Бок у Яшки колыхнулся, словно бурдюк с киселем. С протяжным хлюпаньем парень отодрал голову от коровы и обернулся.
В первый миг Кузьма Игнатьич решил, будто мальчишка оброс серым волосом. Ошерстился целиком – и щеки с носом, и плечи с грудью, и ладони. Вот только отчего на Маруськиной туше остался четкий алый силуэт из сотен кровяных капелек?
Яшка тяжело поднялся на ноги. Он шагнул к старику, протягивая мохнатые руки, и Кузьма Игнатьич обмер. Вместо волос в него целились острые иглы. Тонкие жесткие колючки, сплошь перепачканные кровью. На руках бывшего дурачка они принялись расти, пока не вымахали в вязальные спицы, зато на голове и теле втянулись под кожу.
Права оказалась Марфа – лица у мальчонки больше не было.
Не было и самого мальца. Перед Кузьмой Игнатьичем замерла тварь: с разбухшим пузом, мокрая, но все еще жадная до чужой крови.
Сосущая гадость, пиявка.
Переваливаясь, она шагнула вперед.
Старик попятился. Под больную ногу подвернулась кочка, предатель-радикулит взвыл радостно и вцепился огненными зубищами в поясницу. Кузьма Игнатьич охнул и упал на спину. От удара вышибло дух, но мокрая трава спасла: засаленная телогрейка заскользила по ней, руки ухватили воздух, и старик, набирая скорость, покатился с холма.
Он врезался в тухлое болото у подножия и с головой ушел под воду. Кое-как перевернулся, отплевался и, опершись на верный костыль, рывком вздернул себя на ноги.
Тварь замешкалась. Встала на холме, будто раздумывала: гнаться за новой добычей или дожрать старую?
Кузьма Игнатьич, поминутно оборачиваясь, захромал в деревню. Лицо сек надоевший дождь, сапоги черпали ледяную жижу, но старик не обращал внимания на ерунду. Поскальзывался, но лишь скрипел зубами и торопился дальше.
Когда холм исчез в серой пелене, липкий ужас отодвинулся от сердца.
«Бежать! Уходить из деревни немедля! – кричало внутри. – Но как? Ни машины, ни лошади, Степановну на горбу не вытащить. Бросить всех, спастись самому! А далеко ли уковыляешь на костыле?»
«Тогда прятаться! – вторил разум. – Запереться, где посуше, и переждать дождину. Глядишь, как просохнет, пиявка или сдохнет, или уберется в болота. Тогда и бежать».
Он добрел до «бабьего терема», когда холодное солнце опустилось к деревьям. Мутное окошко светилось, из печной трубы по крыше пласталась тонкая струйка дыма. Видать, оклемалась Битюгова. А где Сява? Ага, сарайные ворота распахнуты, наверняка хлопочет над аппаратом. Вот и славно, все покудова живы. Кузьма Игнатьич привалился к стене и перевел дух.

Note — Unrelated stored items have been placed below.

/-- The versions that a list of versions depends on, directly and through others, the list's own among them. -/
def depClosure (l : List (Nat × Version)) : Nat → List Nat → List Nat
  | 0, seen => seen
  | fuel + 1, seen =>
    let more := l.flatMap fun p => if seen.contains p.2.id then p.2.deps else []
    let new := (more.filter fun d => !seen.contains d).eraseDups
    if new.isEmpty then seen else depClosure l fuel (seen ++ new)

/-- The other members of the cycle of dependencies that a version with open dependencies lies in, when every version it depends on is a
member of it. -/
def State.cycleOf (s : State) (v : Version) : Option (List (Nat × Version)) :=
  let l := s.allVersions
  let reach := depClosure l l.length v.deps
  let back := l.filter fun p => reach.contains p.2.id && (depClosure l l.length p.2.deps).contains v.id
  if reach.contains v.id && reach.all fun d => back.any fun p => p.2.id = d then some (back.filter fun p => p.2.id ≠ v.id) else none

/-- The dependencies of a version have resolved, or it lies in a cycle of versions whose others all wait at a commit point or a publishing
act (R387). -/
def State.depsReady (s : State) (v : Version) : Bool :=
  v.deps.isEmpty || (match s.cycleOf v with | some l => l.all fun p => p.2.waiting | none => false)

/-! ## What commits (R378 to R387) -/

/-- The saved images of the CB handles of a thread (R128, R378). -/
def Thread.cbImages (t : Thread) : List CbSave := t.cb.map fun p => { handle := p.1, img := { p.2 with dirty := false } }

/-- The live frame as a commit point saves it: taints, saturation bits and control taint clear (R380). -/
def Frame.clean (f : Frame) : Frame :=
  { f with
    x := f.x.foldl (fun m p => m.set p.1 { p.2 with taint := 0#16, sat := false }) []
    k := f.k.foldl (fun m p => m.set p.1 { p.2 with taint := 0#16, sat := false, after := [] }) []
    v := f.v.map fun p => (p.1, { p.2 with
      fifo := p.2.fifo.map fun e => { e with taint := 0#16, sat := false, after := [] }
      rest := p.2.rest.map fun e => (e.1, { e.2 with taint := 0#16, sat := false }) })
    ctaint := 0#16
    csat := false }

/-- The AB handles of a thread that hold lent slots (R123). -/
def Thread.lentAb (t : Thread) : List Nat := (t.ab.filter fun x => x.2.lent).map (·.1)

/-- The dirty lines of a thread's remote line cache. -/
def Thread.dirtyLines (t : Thread) : NMap RLine := t.lines.filter fun l => l.2.dirty ≠ 0#64

/-- The slots that MXFER has promised to the next task, as a commit point saves them (R128). -/
def Thread.promisedImages (t : Thread) : List (Nat × Nat × Slot) := t.promised.map fun p => (p.1, p.2.1, { p.2.2 with dirty := false })

/-- What a commit point saves besides the writes of the version: the frame, the CB images, the handle bindings, the promised slots and the
dirty remote lines (R128, R378, R380). -/
def Thread.saveAt (t : Thread) (frame : Frame) : Thread :=
  { t with
    committed := frame.clean, saved := t.cbImages, savedWb := t.wb.keys, savedAb := t.ab.keys, savedLent := t.lentAb, savedTask := t.handleTask
    savedPromised := t.promisedImages, savedLines := t.dirtyLines
    cb := t.cb.map fun p => (p.1, { p.2 with dirty := false })
    promised := t.promisedImages
    outside := [] }

/-- Takes a commit point that is not a boundary, once its conditions hold: the frame is saved, the version commits and
a new one begins at once (R380). -/
def State.commitNow (s : State) (key : Nat) (frame : Frame) : State :=
  let v := (s.thr key).curVer
  let s := (s.commitWrites key v.id).countEv (s.thr key).cid 9 1
  let (id, s) := s.newVerId
  s.updThr key fun t =>
    { t.saveAt frame with
      versions := (t.versions.filter fun w => w.id ≠ v.id) ++
        [{ freshVersion id t.live.task with budget := v.budget, task := v.task }] }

В доме грохнуло, забрякала посуда. Через миг распахнулась дверь, и Марфа выплеснула в лужу помои. Заметила старика и чуть кастрюлю не выронила.
– Живой?! Слава те, Господи, и святым угодникам! А ты отчего зеленый, Игнатьич?
Он отлепился от стены и шагнул в дом.
Первое, что услышал, была невнятная скороговорка-бормоталка:
– Смертушка, милая, прибери меня! Смертушка, родненькая, торопись скорее!..
– Что ж она, все время так? – спросил у Битюговой.
Марфа вздохнула и перекрестилась:
– Без продыху. Гоняет и гоняет, что твой граммофон.
– Вот ведь беда… – Кузьма Игнатьич свалился на лавку, с наслаждением вытянул ноги и прикрыл глаза. – Ты собирайся, Марфа. Будем в сарае ночевать, там сухо. Пожрать возьми с запасом. Потому как просидим долго, ведь не ровен час – Яшенька заявится…
Он рассказал вкратце, как прогулялся на выпас. Про высосанную досуха Маруську и про пиявку. Против ожидания, Битюгова ахами и слезами не донимала, только крестилась через раз, пихая в узлы нужное. Напоследок из красного угла сняла икону, поцеловала образа и спрятала за пазуху.
– Нехорошо это, без светлого лика от бесовщины прятаться.
Кузьма Игнатьич не возражал, хотя сам к Богу и прочим ангелам вопросов накопил без счета.
Особенно про ту церквушку и про безответного Яшку-дурачка.
Вдвоем кое-как подняли Степановну и потащили к сараю. Всю дорогу та кликала смерть, зазывала, будто гостя дорогого. «А что? – подумалось вдруг старику. – Может, права полоумная? Чем гадине в брюхо лезть, не умней ли тихо-мирно помереть в том же сарае, на сеновале? Тепло, сухо, уютно… и пугаться особо нечего: ведь пожили уже, годов насобирали себе на удивление и другим на зависть».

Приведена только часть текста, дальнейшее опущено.